/-- RESTORE_CRUCIBLE: a retired crucible whose self-test has passed and whose context count is 0 serves again, owning nothing (R559, R565). -/
def restoreCrucible (s : Chip) : Chip :=
  s.gateCommand 3 fun u =>
    let c := u.gateSel.1
    let g := u.gate.crus.get c
    if g.state ≠ 2 || g.bist = 0 then (4, u)
    else if g.bist = 2 then (3, u)
    else if u.cruCount c ≠ 0 then (1, u)
    else (0, (u.updGateCru c fun x =>
      { x with state := 0, redirected := false, beatAt := u.frc, probeAt := u.frc, pathFault := false }).freshFlasks c)

/-- GATE_TEST: a self-test of the selected flask when it is RETIRED, or of the selected crucible when it is lost or retired (R584). [log 153 DEDUCED] -/
def gateTest (s : Chip) : Chip :=
  s.gateCommand 4 fun u =>
    let (c, f) := u.gateSel
    if (u.gate.crus.get c).state = 1 || (u.gate.crus.get c).state = 2 then (0, u.updGateCru c fun g => { g with state := 3, bist := 0 })
    else if (u.flask c f).state = 3 then (0, u.updFlask c f fun x => { x with state := 4, bist := 0 })
    else (4, u)

/-- The status of a command whose self-test fails (R584). -/
def Chip.testFailed (s : Chip) : Chip :=
  if s.gate.command = some 0 && s.get Reg.GATE_RETIRE_CMD 2 0 = 4 then { s with gate := { s.gate with command := some 3 } } else s

/-- BIST_DONE: a retired flask's self-test ends; with AUTO_RESTORE one that passes becomes the spare (R549, R564). -/
def bistDone (c : Cru) (f : Fin 33) (pass : Bool) (s : Chip) : Chip :=
  if (s.flask c f).state ≠ 4 then s
  else
    let s1 := s.updFlask c f fun x => { x with state := 3, bist := if pass then 1 else 2, tested := true }
    if !pass then (s1.faultLog 14 c f 0 0 0).testFailed
    else if bit (s.act Reg.GATE_CFG) 16 then (s1.restoreFlask c f).2
    else s1

/-- CRUCIBLE_SELFTEST_DONE: a crucible's self-test ends (R565). -/
def crucibleSelftestDone (c : Cru) (pass : Bool) (s : Chip) : Chip :=
  if (s.gate.crus.get c).state ≠ 3 then s
  else
    let s1 := s.updGateCru c fun g => { g with state := 2, bist := if pass then 1 else 2 }
    if pass then s1 else (s1.faultLog 14 c 0 0 0 0).testFailed

/-! ### Turnover (R566 to R568) -/

/-- The tree whose frames time a crucible's turnovers: the one it owns, else tree 0; none where no such timing runs (R566). [log 154 DESIGN CHOICE] -/
def Chip.turnTree (s : Chip) (c : Nat) : Option Nat :=
  match (List.finRange 32).find? fun (t : Tree) => s.owner t (s.pon.pond.get t).fc = c && s.timingRuns t with
  | some t => some t.val
  | none => if s.timingRuns 0 then some 0 else none

/-- Whether a tick lies in a crucible's last hold. -/
def GateCru.held (g : GateCru) (t : Nat) : Bool := match g.hold with | some (a, b) => a ≤ t && t ≤ b | none => false

/-- Whether a crucible's turnover is due: at a frame whose count is a multiple of 2^TURN_LOG2, or after 8.192 s of logical time where no timing
runs, and once only (R566). One that falls due within a hold takes place at the next frame boundary after the hold (R311). [log 154 DESIGN CHOICE] -/
def Chip.turnDue (s : Chip) (c : Nat) : Bool :=
  let g := s.gate.crus.get c
  match s.turnTree c with
  | some t =>
    let p := s.pon.pond.get t
    let due := fun (n : Nat) => n % 2 ^ fld (s.act Reg.GATE_CFG) 4 0 = 0
    !g.held p.t0 && g.turned ≠ some p.fc && (due p.fc || (due (p.fc + 2251799813685247) && g.held (p.t0 - frameTicks)))
  | none => decide (g.turnedAt + 8192000000 * ns1 ≤ s.logical) && !g.held s.frc

/-- A flask's turnover: ROLE exchanged, HEALTH raised where no error was reported; skipped, and logged, where R566 says so. -/
def Chip.turnFlask (s : Chip) (c f : Nat) : Chip :=
  let x := s.flask c f
  let standby := if x.cope.role = 9 then x.cope else x.drag
  let up := fun (h : Half) (r : Nat) => { h with role := r, health := if h.erred then h.health else min 255 (h.health + 1), erred := false }
  if !x.works then s
  else if x.state = 1 || x.held || standby.role ≠ 9 || standby.health < s.healthMin then s.faultFlask 15 c f
  else (s.setFlask c f { x with cope := up x.cope x.drag.role, drag := up x.drag x.cope.role }).bump Reg.GATE_TURNOVERS

/-- SPARE_ROTATE: the next logical engine moves onto the spare flask, and the flask it leaves is the spare (R568). -/
def Chip.spareRotate (s : Chip) (c : Nat) : Chip :=
  let e := (s.gate.crus.get c).rotate
  match s.flaskOf c e, s.spareOf c with
  | some f, some n =>
    let x := s.flask c f
    if !bit (s.act Reg.GATE_CFG) 17 || x.held then s
    else
      let s1 := s.updFlask c n fun y => { y with state := 0, engine := e, cope := y.cope.starts 12 s.frc, drag := y.drag.starts 9 s.frc }
      let s2 := s1.updFlask c f fun y => { y with state := 2, cope := { y.cope with role := 6 }, drag := { y.drag with role := 6 } }
      s2.updGateCru c fun g => { g with rotate := (e + 1) % 32 }
  | _, _ => if bit (s.act Reg.GATE_CFG) 17 then s.updGateCru c fun g => { g with rotate := (e + 1) % 32 } else s

/-- FLASK_TURNOVER (R566, R568). -/
def flaskTurnover (c : Cru) (s : Chip) : Chip :=
  if (s.gate.crus.get c).state ≠ 0 || !s.turnDue c then s
  else
    let s1 := (List.range 33).foldl (fun u f => u.turnFlask c f) s
    let n := (s.turnTree c).map fun t => (s.pon.pond.get t).fc
    (s1.updGateCru c fun g => { g with turned := n, turnedAt := s.logical }).spareRotate c

/-! ### Outputs of a thread at its gate (R532, R547) -/

/-- An output of a thread that is a message, an AMO instruction or a table operation: in a replay that matches the next entry of the record it is
suppressed and gives the recorded value; else it passes and joins the record, and a replay that differs is logged. -/
def Chip.gatePass (s : Chip) (c t : Nat) (out : List Byte) (act : Chip → W64 × Chip) : W64 × Chip :=
  let crc := crc32c 0xFFFFFFFF#32 out
  let pass := fun (u : Chip) =>
    let r := act u
    (r.1, r.2.updThread c t fun y => y.recordOutput crc r.1)
  match (s.thread c t).expected with
  | some p =>
    if p.crc = crc then (p.value, s.updThread c t fun y => { y with replay := y.replay.map fun l => l.drop 1 })
    else
      let kept := fun (y : Thread) => y.record.take (y.record.length - (y.replay.getD []).length)
      let s1 := s.updThread c t fun y => { y with record := kept y, replay := none, diverged := true }
      pass ((s1.bump Reg.GATE_REPLAY_DIVERGED).faultLog 6 c ((s.flaskOf c (t / 8)).getD 0) (t / 8) 0 t)
  | none => pass s

end Sys2Proof.Machine
end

● PROMPT: Each line of the entries above that has the word "turnDue" is to be copied.

● RESULT BELOW:
def Chip.turnDue (s : Chip) (c : Nat) : Bool :=
  if (s.gate.crus.get c).state ≠ 0 || !s.turnDue c then s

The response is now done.